When I was 2, I was sold to some people. *i am guessing at most of this* 
After they broke me, I was sold again to some people that didn't have me that long, before they gave me to a girl that loved me a lot. They wrote down the whole thing to transfer my papers, but never did. In the Summer of 2009, they sent me to Yosemete to be a trail horse for the government. They were supposed to buy him, because the girl that had him was going to college and getting out of riding. Well, according to my old owner( #4, to be precise), they said they couldnt give her a check for 4 months, but she said that would be ok. Well. the people that brought him down *her friends I'm guessing* Brought me back. The lady pulled my last loose shoe and rasped my hoof down*GASP!*.
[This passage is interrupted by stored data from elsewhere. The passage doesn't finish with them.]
-- ==== Sys2Proof/Certificates/Slice0/Obligations.lean ====
section
/-! DEFINITION. Certificates/Slice0/Obligations.lean: the statements for the provers, family by family. Each says what a command does
to a state that meets its premises, and that the command then answers a next state. -/
namespace Sys2Proof
open Sys2Proof.Machine

/-- The packets that only a module in ACTIVE or ALONE executes (R311, Table CMD-5). -/
def ownerRow : Instr → Bool
  | .start .. => true
  | .stop .. => true
  | .warm .. => true
  | .cold .. => true
  | .handover .. => true
  | .varWrite .. => true
  | .forceSet .. => true
  | .forceClear .. => true
  | .forceClearAll .. => true
  | .chClearFault .. => true
  | .chSprout .. => true
  | .chFailsig .. => true
  | .loopMode .. => true
  | .loopSp .. => true
  | .loopMv .. => true
  | .loopParam .. => true
  | .injectStart .. => true
  | .injectStop .. => true
  | .capArm .. => true
  | .capTrigger .. => true
  | .capDisarm .. => true
  | .gmuSubscribe .. => true
  | .syncArm .. => true
  | .syncDisarm .. => true
  | .shedRelease .. => true
  | .trigArm .. => true
  | .timeAcceptJump .. => true
  | .canRecover .. => true
  | .canSend .. => true
  | _ => false

/-- A read finds nothing to correct: the cells have not changed, the address lines are good, and the codeword decodes clean. -/
def readsClean (s : State) (u : MemUpset) (idx : Nat) : Prop :=
  u.flips = [] ∧ u.wrong = none ∧ decodeWord s idx (memWord s idx) = .clean

/-- The bytes of a write that fall into codeword `idx` in place of its old ones (R287). -/
def mergedBytes (addr : Nat) (data : List Byte) (idx : Nat) (old : List Nat) : List Nat :=
  old.zipIdx.map (fun p => if addr ≤ 16 * idx + p.2 ∧ 16 * idx + p.2 < addr + data.length then (data.getD (16 * idx + p.2 - addr) 0).toNat
    else p.1)

/-- Codeword `i` of the mapped areas of MRAM is one that a write at `addr` reaches (Table MEM-6). -/
def mramReached (addr : Nat) (data : List Byte) (i : Nat) : Prop :=
  data ≠ [] ∧ addr / 16 ≤ i ∧ i ≤ (addr + data.length - 1) / 16 ∧ i < mramMapped / 16
/-- A packet whose mark, version and LENGTH let its extent be known. -/
def framed (p : List Byte) : Prop :=
  (headerOf p).mark = 0x5A1B ∧ (headerOf p).version = 1 ∧ (headerOf p).length ≤ 65520

/-- Between `s` and `t` one packet was queued: the refusal of a packet with this header on a session, with code and WHERE (R311). -/
def refusedPacket (s t : State) (slot : Nat) (h : Header) (code : Code) (wh : Nat) : Prop :=
  ∃ r : Reply, repliesOf t.cmd (refusalQueue h) = repliesOf s.cmd (refusalQueue h) ++ [r] ∧ r.session = slot ∧ r.tag = h.tag
    ∧ r.opcode = h.opcode ∧ r.code = code ∧ r.whereField = wh ∧ r.final = true

/-- The session of a slot is closed: of its packets only those that have started are left, marked so that they answer nothing, none waits in a
notification queue, and nothing it began is held for it. -/
def sessionGone (t : State) (slot : Nat) : Prop :=
  sessionOf t.cmd slot = none ∧ (∀ x ∈ t.cmd.executing, x.session = slot → x.closed = true)
    ∧ (∀ q, ∀ p ∈ queueOf t.cmd q, p.session = slot → ∃ x ∈ t.cmd.executing, x.queue = q ∧ x.session = slot ∧ x.tag = p.tag) ∧ (∀ q, ∀ r ∈ repliesOf t.cmd q, r.session ≠ slot)
    ∧ (∀ x ∈ t.cmd.subs, x.session ≠ slot) ∧ (∀ p, t.wnt.pendingSet = some p → p.session ≠ slot)
    ∧ (∀ l, t.exe.load = some l → l.session = slot → l.checking = true)
/-- A register with RW and RO fields only, whose write stores its RW fields and does nothing else (Table REG-2). -/
def ordinary (sp : RegSpec) : Prop :=
  sp.staged = false ∧ sp.w1c = 0 ∧ sp.wo = 0 ∧ sp.addr / 65536 ≠ 6 ∧ sp.addr ≠ Reg.supLock ∧ sp.addr ≠ Reg.supLockKey
    ∧ sp.addr ≠ Reg.supReset ∧ isIdxAddr sp.addr = false ∧ isIdxData sp.addr = false ∧ isSnap sp.addr = false

/-- The register at `a`, instance `i`, after an ordinary write of `v`. -/
def storedWord (s : State) (sp : RegSpec) (i : Nat) (v : Word) : Word := underMask (reg s sp.addr i) v (word sp.rw)

/-- What a locked write may change (R343, R344). -/
def lockedAreas : List Area :=
  [.flag Reg.supFlags 0, .ctr Reg.supSnapLockv, .reg Reg.supFaultAddr, .reg Reg.supFaultSrc, .unit .sbk, .unit .cmd, .flag Reg.cmdFlags 4]

/-- A reading of a register that does nothing besides (R338, R370). -/
def plainRead (a : Nat) : Prop := isIdxData a = false ∧ a ≠ Reg.timeNsec

/-- A row that resets the module (R439 to R443, R447). -/
def resetRow : Instr → Bool
  | .powerOn => true | .powerFail => true | .resetN => true | .softResetTake => true | .coreSelfReset => true | .stormRetry => true
  | _ => false

/-- The holding registers of window `w` show the counters as they stand, SNAP.GEN is one higher modulo 65,536, and no count and no
other window's holding register changed between `s` and `t`. -/
def snapped (s t : State) (w a : Nat) : Prop :=
  (∀ b i, b / 65536 = w → heldCounter t b i = if w = 0xB then storeGet (fun _ => 0) t.sbk.ctrs (rkey b i) else counter t b i)
    ∧ regField t a 0 31 16 = (regField s a 0 31 16 + 1) % 65536 ∧ t.ctrs = s.ctrs ∧ t.sbk.ctrs = s.sbk.ctrs
    ∧ ∀ b i, b / 65536 ≠ w → heldCounter t b i = heldCounter s b i
/-- A frame that was handed to a port is out, or waits there to keep clear of a launch (R367). -/
def handed (t : State) (q : Nat) (f : NetSent) : Prop := f ∈ t.net.out ∨ f ∈ (netPort t q).waiting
I then was not ridden for 3 months, except for twice. I wasn't listed for sale, but my new owner's neighbor that she rides with told her about it. it is her sister in law, but they are feuding. At one point, she got a bale of hay from my neighbor. But the funny thing was, when they dropped me off, she had a fancy cell and a french Mani. Oh, did I mention that her house foreclosed on a while back? And that they let my feet go for a long time? And worse, they didnt get longer. They got so short it hurt me to walk. But then this girl came to see me. I must've been good because I am at her house now! 

I have 4 new shoes on my feet, and am getting green grass, grain, and good hay everyday. When they bought me, they got my blanket with me, though its kinda big for me. *I don't think they used it much! Chance is sooooo furry!* I have a buddy in my pasture* A horse that boarding with us. A food-jerk thoroughbred*, and *our neighbors horses* 5 horses and a mule next door, though I can't get next to the other 2's pasture, though I can see it. 

I get to go on trail rides and worked in the arena on stuff. A while ago, I was barrel raced and pole bended lots*We are refreshing him, but so far I think he is starting to remember his old stuff, he is doing great! We have had our battles since i got him some weeks ago, he was at our house for a week before we actually signed papers to make sure he was sound by our farrier*. Oh, did I mention I am 15-15.1 hands and 9 years old *and a total sweetheart*? 

I am now at a great home, and I hope you enjoyed my story!
** I hope this will be his forever home, he sure deserves it!*
*_Pics are of him on the day we looked at him. You can feel his shoulder bones, and he is ribby if you feel his sides, but you can't tell_ _from the pics because of his coat. The girl in the one pic is the person we bought him from.More pics coming soon! He looks so much happier now!
_


----------



## steff (May 4, 2008)

Wow what a lovely story!! It's nice he has got his happy ending x


----------



## equiniphile (Aug 16, 2009)

Aww. His hooves are really short in that pic. How did they wear down that much??


----------



## thunderhooves (Aug 9, 2009)

Not being properly take care of. he had even started to drag his back hooves.


----------



## Kentucky (Aug 2, 2008)

i hope everything works how for all of y'all and watch his feet that may be more problems later.


----------



## horses4life43 (Nov 8, 2009)

I'm glad everything worked out. I bet he's happy with you.


----------



## reining girl (Jan 30, 2009)

awww, i hope he stays with you forever.


----------



## thunderhooves (Aug 9, 2009)

our farrier is really good, and his feet will be fine. they are just short now.


----------